### WHAT THE TASK ASKS
In the entries that follow, find the line containing "s.mem := rfl", then output exactly every line from the first through that one.

### DATA IN THIS EXERCISE
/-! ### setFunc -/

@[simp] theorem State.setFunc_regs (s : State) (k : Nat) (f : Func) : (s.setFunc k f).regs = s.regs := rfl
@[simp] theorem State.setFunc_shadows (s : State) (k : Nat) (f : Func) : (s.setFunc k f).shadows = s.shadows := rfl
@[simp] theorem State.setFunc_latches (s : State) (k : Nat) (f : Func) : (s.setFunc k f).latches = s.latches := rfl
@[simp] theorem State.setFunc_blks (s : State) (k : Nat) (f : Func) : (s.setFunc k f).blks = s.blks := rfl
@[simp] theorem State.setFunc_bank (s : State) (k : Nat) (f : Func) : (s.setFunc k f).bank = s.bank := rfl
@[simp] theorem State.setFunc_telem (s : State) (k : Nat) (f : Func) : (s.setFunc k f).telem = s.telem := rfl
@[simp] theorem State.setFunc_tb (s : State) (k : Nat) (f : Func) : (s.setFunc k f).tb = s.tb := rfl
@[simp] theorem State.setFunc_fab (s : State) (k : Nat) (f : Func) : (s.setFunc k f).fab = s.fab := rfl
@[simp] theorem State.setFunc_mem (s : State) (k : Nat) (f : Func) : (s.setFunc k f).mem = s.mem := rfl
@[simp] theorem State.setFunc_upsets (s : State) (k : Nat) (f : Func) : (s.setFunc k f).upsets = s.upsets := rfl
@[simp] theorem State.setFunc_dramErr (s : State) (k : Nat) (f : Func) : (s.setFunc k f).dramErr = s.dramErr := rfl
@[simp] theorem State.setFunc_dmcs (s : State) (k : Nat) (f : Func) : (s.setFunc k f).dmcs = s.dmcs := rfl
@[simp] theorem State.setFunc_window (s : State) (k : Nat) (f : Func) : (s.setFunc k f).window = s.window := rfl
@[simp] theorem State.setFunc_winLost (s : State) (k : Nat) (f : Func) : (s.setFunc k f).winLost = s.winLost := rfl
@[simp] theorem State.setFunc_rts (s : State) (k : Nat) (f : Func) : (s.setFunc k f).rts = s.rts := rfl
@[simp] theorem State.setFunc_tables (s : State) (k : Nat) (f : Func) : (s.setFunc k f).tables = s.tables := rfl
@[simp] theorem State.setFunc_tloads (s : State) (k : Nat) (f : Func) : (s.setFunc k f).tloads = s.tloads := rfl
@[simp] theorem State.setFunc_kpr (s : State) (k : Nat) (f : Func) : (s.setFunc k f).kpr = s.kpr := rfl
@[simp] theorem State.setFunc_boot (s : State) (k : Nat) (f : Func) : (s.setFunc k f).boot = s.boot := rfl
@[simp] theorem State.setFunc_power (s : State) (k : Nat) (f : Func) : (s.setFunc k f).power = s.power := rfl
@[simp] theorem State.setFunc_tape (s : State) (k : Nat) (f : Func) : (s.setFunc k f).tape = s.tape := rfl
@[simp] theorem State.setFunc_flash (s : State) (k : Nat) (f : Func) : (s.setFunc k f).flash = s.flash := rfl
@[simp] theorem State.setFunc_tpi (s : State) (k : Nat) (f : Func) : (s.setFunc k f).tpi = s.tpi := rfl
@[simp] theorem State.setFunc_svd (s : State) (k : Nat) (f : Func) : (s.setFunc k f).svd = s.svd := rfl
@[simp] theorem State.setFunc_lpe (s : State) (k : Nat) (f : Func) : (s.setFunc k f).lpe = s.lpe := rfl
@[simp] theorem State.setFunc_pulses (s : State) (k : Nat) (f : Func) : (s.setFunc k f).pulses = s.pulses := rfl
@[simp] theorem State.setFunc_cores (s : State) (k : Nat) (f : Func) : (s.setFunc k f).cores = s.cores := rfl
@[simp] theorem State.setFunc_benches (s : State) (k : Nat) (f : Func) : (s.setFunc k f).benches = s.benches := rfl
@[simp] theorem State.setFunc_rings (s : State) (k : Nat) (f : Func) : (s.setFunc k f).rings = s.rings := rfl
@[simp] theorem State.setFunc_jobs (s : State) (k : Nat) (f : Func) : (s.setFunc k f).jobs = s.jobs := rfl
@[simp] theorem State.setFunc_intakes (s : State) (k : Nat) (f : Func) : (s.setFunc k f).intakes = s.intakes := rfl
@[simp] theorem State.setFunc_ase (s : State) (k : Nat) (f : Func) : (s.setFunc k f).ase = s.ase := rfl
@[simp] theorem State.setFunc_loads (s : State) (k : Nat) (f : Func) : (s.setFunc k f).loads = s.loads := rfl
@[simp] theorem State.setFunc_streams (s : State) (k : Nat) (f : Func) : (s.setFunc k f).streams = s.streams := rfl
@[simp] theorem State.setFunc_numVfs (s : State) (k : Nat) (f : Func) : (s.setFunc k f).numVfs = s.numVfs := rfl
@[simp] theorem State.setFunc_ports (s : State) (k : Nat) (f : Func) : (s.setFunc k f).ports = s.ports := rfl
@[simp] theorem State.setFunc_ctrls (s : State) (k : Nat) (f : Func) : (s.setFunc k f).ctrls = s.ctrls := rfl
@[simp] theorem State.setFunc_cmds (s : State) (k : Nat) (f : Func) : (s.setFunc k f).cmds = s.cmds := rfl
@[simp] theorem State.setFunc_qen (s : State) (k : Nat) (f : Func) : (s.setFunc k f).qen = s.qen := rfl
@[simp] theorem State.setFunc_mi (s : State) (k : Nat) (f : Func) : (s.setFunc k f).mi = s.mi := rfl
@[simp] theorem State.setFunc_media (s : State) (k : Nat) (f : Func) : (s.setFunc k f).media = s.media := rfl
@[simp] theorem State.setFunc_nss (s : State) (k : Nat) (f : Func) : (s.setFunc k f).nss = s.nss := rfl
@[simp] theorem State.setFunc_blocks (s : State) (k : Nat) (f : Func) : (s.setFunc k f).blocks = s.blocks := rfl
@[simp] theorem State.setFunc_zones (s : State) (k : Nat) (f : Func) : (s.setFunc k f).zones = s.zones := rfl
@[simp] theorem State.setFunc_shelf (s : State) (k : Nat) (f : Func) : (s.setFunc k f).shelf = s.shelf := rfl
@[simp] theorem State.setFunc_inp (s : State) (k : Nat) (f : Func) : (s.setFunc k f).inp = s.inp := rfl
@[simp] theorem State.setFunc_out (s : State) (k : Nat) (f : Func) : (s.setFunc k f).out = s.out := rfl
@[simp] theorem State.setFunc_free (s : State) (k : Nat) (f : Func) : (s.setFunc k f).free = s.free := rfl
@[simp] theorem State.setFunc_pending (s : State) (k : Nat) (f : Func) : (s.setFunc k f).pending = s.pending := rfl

### OUTPUT OF THE EXERCISE
/-! ### setFunc -/

@[simp] theorem State.setFunc_regs (s : State) (k : Nat) (f : Func) : (s.setFunc k f).regs = s.regs := rfl
@[simp] theorem State.setFunc_shadows (s : State) (k : Nat) (f : Func) : (s.setFunc k f).shadows = s.shadows := rfl
@[simp] theorem State.setFunc_latches (s : State) (k : Nat) (f : Func) : (s.setFunc k f).latches = s.latches := rfl
@[simp] theorem State.setFunc_blks (s : State) (k : Nat) (f : Func) : (s.setFunc k f).blks = s.blks := rfl
@[simp] theorem State.setFunc_bank (s : State) (k : Nat) (f : Func) : (s.setFunc k f).bank = s.bank := rfl
@[simp] theorem State.setFunc_telem (s : State) (k : Nat) (f : Func) : (s.setFunc k f).telem = s.telem := rfl
@[simp] theorem State.setFunc_tb (s : State) (k : Nat) (f : Func) : (s.setFunc k f).tb = s.tb := rfl
@[simp] theorem State.setFunc_fab (s : State) (k : Nat) (f : Func) : (s.setFunc k f).fab = s.fab := rfl
@[simp] theorem State.setFunc_mem (s : State) (k : Nat) (f : Func) : (s.setFunc k f).mem = s.mem := rfl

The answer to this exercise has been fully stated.